Running out of kidnapped relatives for Liam Neeson’s ex-CIA killing machine to rescue, scribes Luc Besson and Robert Mark Kamen turn him into a fugitive framed for murder in “Taken 3,” a mind-numbing, crash-bang misfire that abandons chic European capitals for the character’s own backyard.
The Hollywood Reporter wrote that it failed to live up to its predecessors in pretty much anyway and called its plot implausible. (Well, duh.)
…a stuttering plot comparatively light on action and stuffed with red herrings and inconsequential characters (Forest Whitaker, for one, plays one of the most vacuous roles of his career), Besson’s team has signed off the trilogy with a whimper rather than the kind of unfettered bang delivered by the first two films.
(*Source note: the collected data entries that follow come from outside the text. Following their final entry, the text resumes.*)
-- ==== Sys2Proof/Machine/BankAlu.lean ====
section
/-! DEFINITION. The bank ALU's operations (R70, R360): one read-modify-write value, the same at home banks and in
scratch. -/

namespace Sys2Proof.Machine

/-- The float formats of packed and single types, and the element count. -/
def tyFmt : Ty → Option (Fmt × Nat)
  | .f32 => some (.f32, 1) | .f64 => some (.f64, 1) | .f16x2 => some (.f16, 2) | .bf16x2 => some (.bf16, 2)
  | _ => none

/-- A signed reading of a value of w bits. -/
def sgn (w x : Nat) : Int := if x % 2 ^ w < 2 ^ (w - 1) then (x % 2 ^ w : Nat) else ((x % 2 ^ w : Nat) : Int) - 2 ^ w

def wrap (w : Nat) (x : Int) : Nat := (x % (2 ^ w : Nat)).toNat

def tySigned : Ty → Bool
  | .i32 | .i64 | .i16x2 | .i8x4 => true
  | _ => false

/-- Elements of a float operation applied one by one (R360): RNE, subnormals honoured, memory first, no flag. -/
def bankFloat (ty : Ty) (op : Fmt → Nat → Nat → Nat) (m a : Nat) : Nat :=
  match tyFmt ty with
  | none => m
  | some (f, n) =>
    sumOf ((List.range n).map fun j =>
      let sh := 2 ^ (f.width * j)
      sh * op f (m / sh % 2 ^ f.width) (a / sh % 2 ^ f.width))

/-- m' of R360. -/
def bankOp (op : BitVec 4) (ty : Ty) (m a : Nat) : Nat :=
  let w := if ty.is64 then 64 else 32
  match op.toNat with
  | 0 => (m + a) % 2 ^ w
  | 1 => wrap w ((m : Int) - a)
  | 2 => if tySigned ty then (if sgn w a < sgn w m then a else m) else min m a
  | 3 => if tySigned ty then (if sgn w m < sgn w a then a else m) else max m a
  | 4 => m &&& a
  | 5 => m ||| a
  | 6 => m ^^^ a
  | 7 => a
  | 8 => if m ≥ a then 0 else m + 1
  | 9 => if m = 0 ∨ m > a then a else m - 1
  | 10 => bankFloat ty (fun f x y => (fpAdd f .rne x y).1) m a
  | 11 => bankFloat ty (fun f x y => (fpMinMax f .rne false x y).1) m a
  | 12 => bankFloat ty (fun f x y => (fpMinMax f .rne true x y).1) m a
  | _ => m

/-- One operation of several operands on a line, in order: each is (byte offset, operand) (R70, R364, R365). -/
def lineOp (op : BitVec 4) (ty : Ty) (v : BitVec 1024) (l : List (Nat × Nat)) : BitVec 128 × BitVec 1024 :=
  let n := if ty.is64 then 8 else 4
  l.foldl (fun (r : BitVec 128 × BitVec 1024) e =>
    let m := byteMask e.1 n
    (r.1 ||| m, mergeBytes m (linePut e.1 (bankOp op ty (lineGet r.2 e.1 n) e.2)) r.2)) (0, v)

end Sys2Proof.Machine
end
Digital Spy didn’t hold back at all and was fairly scathing throughout its one-star review.
On Liam Neeson:
…dead-eyed, career-worst performance…
On the film itself:
An inert exercise in cash-cow milking…
And the final punch:
…a miserable blend of tin-eared soap opera and clunky action that feels infinitely longer than its 109 minutes…
Finally, Robbie Collin of The Telegraph simply billed it as a “tragedy” where nothing is taken “other than arguably the biscuit”.
Poor Liam.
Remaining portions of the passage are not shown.